Lalith and the men returned to camp four days later. The heavy weight of soldiers’ hands smacked his shoulders in congratulation. After offering the three soldiers praise and several rounds of arrack rum, the commanders asked them to report their findings. Lalith forced himself to swallow the cloying rum and willed himself to steady his voice. He began his sentence twice in silence before he muttered, “They were all teenage girls and children. Some ten years old, maybe others were fourteen. The oldest were my sister’s age.” Lalith half listened as the other men described the evidence of torture and starvation they had witnessed. They used precise words that carried an indisputable clarity, but to Lalith the words had suddenly lost their meaning. He sank into memory and felt abandoned by language. He saw braids woven into barbed-wire fences, having been separated from the girls’ scruffy scalps. He saw bruises thicker and longer than leeches along cheeks, thighs, backs. He saw bones jutting out of yellowed skin. But his voice wouldn’t return. He had crept away from the reeducation camp, weakened and ashamed, and now he wasn’t even strong enough to tell these stories.

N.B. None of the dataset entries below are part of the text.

/-! ### The statement -/

/-- Settles O46, by the outcome of the read, the riding audit and the word the pass comes to. -/
theorem scrubReadEndAdvancesPass : Obligations.ScrubReadEndAdvancesPass := by
  refine ⟨fun s g i w a m j js hp ho hl _ ha _ hr hli h0 hw hv => ⟨_, exec_scrubReadEnd_of m hp ho,
      State.scrubReadEnd_audits h0 hp hl ha hr hli hw hv⟩,
    fun s g i w a m pl hp ho hl hk ha _ hn hpl h2 => ?_,
    fun s g i w a m hp ho hl hk ha _ => ⟨fun hr h0 hw hb => ⟨_, exec_scrubReadEnd_of m hp ho,
        State.scrubReadEnd_resting_next h0 hp hl hr ha hw hb⟩,
      fun hr h0 hw hb hnext hf => ⟨_, exec_scrubReadEnd_of m hp ho,
        State.scrubReadEnd_resting_past h0 hp hl hk hr ha hw hb hnext hf⟩,
      fun hr h0 hw hli => ⟨fun j hj => ⟨_, exec_scrubReadEnd_of m hp ho,
          State.scrubReadEnd_resting_enters h0 hp hl hr ha hw hli hj⟩,
        fun j hend hj => ⟨_, exec_scrubReadEnd_of m hp ho,
          State.scrubReadEnd_resting_completes h0 hp hl hk hr ha hw hli hend hj⟩⟩,
      fun hr hrun hptr h hli hn => ⟨_, exec_scrubReadEnd_of m hp ho,
        fun h1 => State.scrubReadEnd_riding_corrected h1 hp hl hk ha hr hrun hli hn,
        fun hw => State.scrubReadEnd_riding_taken h hp hl hk ha hr hrun hptr hli hn hw,
        fun hw hv hne => State.scrubReadEnd_riding_drifts h hp hl hk ha hr hrun hptr hli hn hw hv hne,
        fun hw hv heq => State.scrubReadEnd_riding_matches h hp hl hk ha hr hrun hptr hli hn hw hv heq⟩,
      fun h2 hm hw hli => ?_⟩⟩
  · obtain ⟨hflag, hcap, hlook, hkept, hport⟩ := State.scrubReadEnd_noted (s := s) (m := m) h2 ho
    refine ⟨_, exec_scrubReadEnd_of m hp ho, hflag, hcap, hlook, hkept, hport, fun h => ?_, fun hc hm hli => ⟨fun p hf hroom => ?_,
      fun hv => State.scrubReadEnd_alone h2 hpl hp ho hl hk ha hc hm hv⟩, fun hc hm => ⟨fun hlen hb => ?_, fun hlen hb => ?_⟩,
      fun h => State.scrubReadEnd_quiet h2 ha (State.readActed_harmless h2 hpl ho h)⟩
    · exact State.scrubReadEnd_isolated h2 hp ho hl hk (by
        obtain ⟨-, h⟩ | ⟨-, h | h⟩ := h
        · exact h
        · exact .inl h
        · exact .inr (.inr (.inr h))) (State.readActed_isolates h2 hpl h)
    · exact State.scrubReadEnd_repairs h2 hpl hp ho hl hk ha hn hc hm hli hf hroom
    · exact State.scrubReadEnd_joins h2 hpl hp ho hl hk ha hc hm hlen hb
    · exact State.scrubReadEnd_overflows h2 hpl hp ho hl hk hc hm hlen hb
  · obtain ⟨hflag, hcap, hlook, -, -⟩ := State.scrubReadEnd_noted (s := s) (m := m) h2 ho
    obtain ⟨hmdc, hride, hplace, hrec⟩ := State.scrubReadEnd_isolatedMode h2 hp hl ha hm hw hli
    exact ⟨_, exec_scrubReadEnd_of m hp ho, hmdc, hflag, hcap, hlook, hride, hplace, hrec⟩

end Sys2Proof.Machine
end

section
/-! The digest records and the table digest through every operation (R54 to R61). O8 speaks of the digest unit alone: an
operation that leaves the unit, as its frame lemma says, keeps the law, and those that touch a record are walked through. -/

namespace Sys2Proof.Machine

variable {s : State} {x : DigestRecord}

/-! ### A record -/

/-- R55, R56: D and A lie below M; R54, R58: an INVALID record has D 0. -/
def DigestRecord.InRange (x : DigestRecord) : Prop :=
  x.digest < Config.digestModulus ∧ x.acc < Config.digestModulus ∧ (x.valid = false → x.digest = 0)

theorem digestModulus_pos : 0 < Config.digestModulus := by decide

Lalith had expected outrage. He expected retribution and calls for heroic revenge and rescue. He wasn’t prepared for the orders that came. An ideal opportunity to get our fellow Tamils enraged. A chance for more money, improved weapons from abroad. The foreign papers will hear of it and there will be international support for our struggle. Girls and children. Perfect emblems for compassion and aid. They will and must hear this. These were the motives given as the superiors selected the soldiers with the fairest skin, those who could pass for Sinhalese, and tossed stolen government uniforms in their direction. The heavy khaki material fell at Lalith’s feet and at his brothers’. The crumpled material smelled of other men’s sweat and fear, the stained creases holding the mysteries of capture and death. You will storm the reeducation camp and execute everyone you find there. You will make it bloody and inhuman and tragic. You will leave behind proof of Sinhalese government guilt, and our friends’ deaths will not be in vain. They will have strengthened the movement.

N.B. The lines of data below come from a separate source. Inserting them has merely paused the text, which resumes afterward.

-- ==== Sys2Proof/Machine/Geometry.lean ====
section
/-! DEFINITION. The geometry of images, scans and MCUs (`44_coef_controller.md` §2, `20_memory.md` R159, R160), and the
MCU of either entropy codec. -/

namespace Sys2Proof.Machine

/-- `a mod b`, or `b` if that is 0 (`44_coef_controller.md` R702). -/
def modOrAll (a b : Nat) : Nat := if a % b = 0 then b else a % b

/-! ## Image geometry (R701) -/

/-- The image state of component `c` after the latch of its sampling factors, with its size in blocks. -/
def latchedComp (dim cc : Word) (maxH maxV : Nat) (c : ImageComp) : ImageComp :=
  { c with
    hSamp := compH cc
    vSamp := compV cc
    widthInBlocks := ceilDiv (imgWidth dim * compH cc) (8 * maxH)
    heightInBlocks := ceilDiv (imgHeight dim * compV cc) (8 * maxV) }

/-- `max over c in 0..n-1`. -/
def maxOver (n : Nat) (f : Nat → Nat) : Nat := (List.range n).foldl (fun m c => max m (f c)) 0

/-- The image after the latch of R801 with the geometry of R701. Sampling factors of components that the image does
not have are copied too (`10_state.md` R70); their sizes stay 0. -/
def Image.latched (m : Image) (r : Regs) (n : Nat) : Image :=
  let maxH := maxOver n fun c => compH (r.comp c)
  let maxV := maxOver n fun c => compV (r.comp c)
  { m with
    dim := r.imgDim
    cfg := if cfgProg r.imgCfg then r.imgCfg ||| 0x80 else r.imgCfg
    maxH := maxH
    maxV := maxV
    comps := Vector.ofFn fun c : Fin 10 =>
      if c.val < n then latchedComp r.imgDim (r.comp c.val) maxH maxV (m.comp c.val)
      else { m.comp c.val with hSamp := compH (r.comp c.val), vSamp := compV (r.comp c.val) }
    totalRows := ceilDiv (imgHeight r.imgDim) (8 * maxV) }

/-! ## The full-image coefficient arrays (`20_memory.md` R160) -/

/-- `rows[c]`. -/
def Image.blockRows (m : Image) (c : Nat) : Nat := roundUp (m.comp c).heightInBlocks (m.comp c).vSamp

/-- `cols[c]`. -/
def Image.blockCols (m : Image) (c : Nat) : Nat := roundUp (m.comp c).widthInBlocks (m.comp c).hSamp

/-- `base[c]`, the blocks of the components before `c`. -/
def Image.blockBase (m : Image) (c : Nat) : Nat :=
  (List.range c).foldl (fun b c' => b + m.blockRows c' * m.blockCols c') 0

/-- The block of `COEF` that holds block (r, x) of component `c`. -/
def Image.coefBlock (m : Image) (c r x : Nat) : Nat := m.blockBase c + r * m.blockCols c + x

/-! ## Scan geometry (R702, R703) -/

/-- The geometry of scan component `i` (R702). -/
def scanCompGeometry (m : Image) (interleaved : Bool) (x : ScanComp) : ScanComp :=
  let c := m.comp x.comp
  if interleaved then
    { x with
      mcuWidth := c.hSamp
      mcuHeight := c.vSamp
      mcuBlocks := c.hSamp * c.vSamp
      lastColWidth := modOrAll c.widthInBlocks c.hSamp
      lastRowHeight := modOrAll c.heightInBlocks c.vSamp }
  else
    { x with
      mcuWidth := 1
      mcuHeight := 1
      mcuBlocks := 1
      lastColWidth := 1
      lastRowHeight := modOrAll c.heightInBlocks c.vSamp }

/-- The scan components of the scan, `0..comps_in_scan-1`. -/
def Scan.scanComps (n : Scan) : List Nat := List.range n.compsInScan

/-- The scan state with the geometry of R702 computed; `MCU_membership` is not part of it (log 15). -/
def Scan.withGeometry (n : Scan) (m : Image) : Scan :=
  let interleaved := decide (2 ≤ n.compsInScan)
  let n := n.scanComps.foldl (fun n i => n.withComp i (scanCompGeometry m interleaved (n.comp i))) n
  let only := m.comp (n.comp 0).comp
  { n with
    mcusPerRow := if interleaved then ceilDiv (imgWidth m.dim) (8 * m.maxH) else only.widthInBlocks
    mcuRowsInScan := if interleaved then m.totalRows else only.heightInBlocks
    blocksInMcu := n.scanComps.foldl (fun b i => b + (n.comp i).mcuBlocks) 0 }

/-- A block's place in its MCU: scan component, `yindex` and `xindex` (R703). -/
structure McuPlace where
  ci : Nat
  y : Nat
  x : Nat
  deriving DecidableEq, Repr

/-- The blocks of an MCU in the order b = 0, 1, ... (R703). -/
def Scan.places (n : Scan) : List McuPlace :=
  n.scanComps.flatMap fun i =>
    (List.range (n.comp i).mcuHeight).flatMap fun y =>
      (List.range (n.comp i).mcuWidth).map fun x => ⟨i, y, x⟩

/-- `MCU_membership[b]` is the scan component of block `b` (R702). DESIGN CHOICE: an entry `b` at or beyond `blocks_in_MCU`,
of which R702 and `10_state.md` R73 say nothing, keeps its value (log 19). -/
def Scan.withMembership (n : Scan) : Scan :=
  { n with membership := Vector.ofFn fun b : Fin 10 =>
      match n.places[b.val]? with
      | some p => p.ci
      | none => n.membership.getD b.val 0 }

/-- The geometry step of `START_SCAN` (R702): more than 10 blocks in an MCU is `BAD_MCU_SIZE`. -/
def computeScanGeometry : Proc Unit := do
  modify fun s => { s with scan := s.scan.withGeometry s.image }
  let s ← get
  demand (decide (s.scan.compsInScan < 2) || decide (s.scan.blocksInMcu ≤ maxBlocksInMcu)) .badMcuSize
  modScan Scan.withMembership

/-! ## The MCU of a command -/

/-- Blocks 0..`blocks_in_MCU`-1 of `MCUBUF` (`45_scan_interface.md` R810, R811). -/
def State.bufferBlocks (s : State) : List McuBlock :=
  (List.range s.scan.blocksInMcu).map fun b => ⟨.mcubuf b, s.scan.membership.getD b 0⟩

/-- Block row and block column of a place of the MCU the input side is at (R705). -/
def State.blockPosition (s : State) (p : McuPlace) : Nat × Nat :=
  let c := s.image.comp (s.scan.comp p.ci).comp
  (s.ctl.inputRow * c.vSamp + s.ctl.mcuVert + p.y, s.ctl.mcuCtr * (s.scan.comp p.ci).mcuWidth + p.x)

/-- The blocks of `COEF` the MCU the input side is at covers (R705, R711). -/
def State.coefBlocks (s : State) : List McuBlock :=
  s.scan.places.map fun p =>
    ⟨.coef (s.image.coefBlock (s.scan.comp p.ci).comp (s.blockPosition p).1 (s.blockPosition p).2), p.ci⟩

/-- A Huffman mode (`00_scope.md` R23). -/
def ScanMode.huffman : ScanMode → Bool
  | .hufSeq | .hufDcFirst | .hufAcFirst | .hufDcRefine | .hufAcRefine => true
  | .none | .ariSeq | .ariDcFirst | .ariAcFirst | .ariDcRefine | .ariAcRefine => false

/-- `huf_encode_mcu()` or `ari_encode_mcu()` (`45_scan_interface.md` R810). -/
def encodeMcu (blks : List McuBlock) : Proc Unit := do
  checkBlocks blks
  let s ← get
  if s.scan.mode.huffman then hufEncodeMcu blks else ariEncodeMcu blks

/-- `huf_decode_mcu()` or `ari_decode_mcu()` (`45_scan_interface.md` R811). -/
def decodeMcu (blks : List McuBlock) : Proc Unit := do
  checkBlocks blks
  let s ← get
  if s.scan.mode.huffman then hufDecodeMcu blks else ariDecodeMcu blks

end Sys2Proof.Machine
end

As the orders gathered around him, Lalith knew he would let the jungle swallow him. He was not strong enough; he did not possess the necessary wisdom to understand the logic of this plan, nor did he have the bravery to combat his own dread. Like a boy, he still clung to words like good and bad, fair and unjust, right and wrong. He distrusted his simplicity and all its weaknesses. What he was good at was making himself invisible, and there was no room for heroism in that. He did not want to smell death again, not in the heavy cotton of an enemy’s jacket, nor in the fires that would envelop the reeducation camp. And so as the evening meal ended, Lalith took small steps backward, away from the fire, away from his brothers, away from duty and responsibility. Manju, perhaps sensing something, looked up and nodded at Lalith as he teetered backward, on the edge of still being seen. Manju’s nod carried the finality of a good-bye. It would be the last time they saw each other, and Lalith hoped that in that slight gesture, there had been an older brother’s blessing.

LALITH OPENED HIS eyes. Sunitha was crouched across from him, her head in her palm. Against the silence, Lalith heard her speak. “You talk in your sleep like a little boy. I listened to your story, and I will not tell your sister, though I know she would forgive you.” Sunitha winked as she stood. “Shall I dance for you once more before I go?” Lalith smiled and the green fabric began its sweeping movements. He felt the breeze of the whipping silk across his mouth and neck. He smelled the cardamom-and-curry smokiness of his mother’s kitchen and the powdered sweetness of Nilanthi’s handkerchiefs. He smelled Batticaloa’s fish market and the temple’s incense. As she spun and twirled, Sunitha’s dancing sari blended into the thickness of the flat and heavy leaves. Her anklets clinked and jingled, growing softer until both she and the music of her dancing disappeared, carrying Lalith’s story into the silence of the jungle.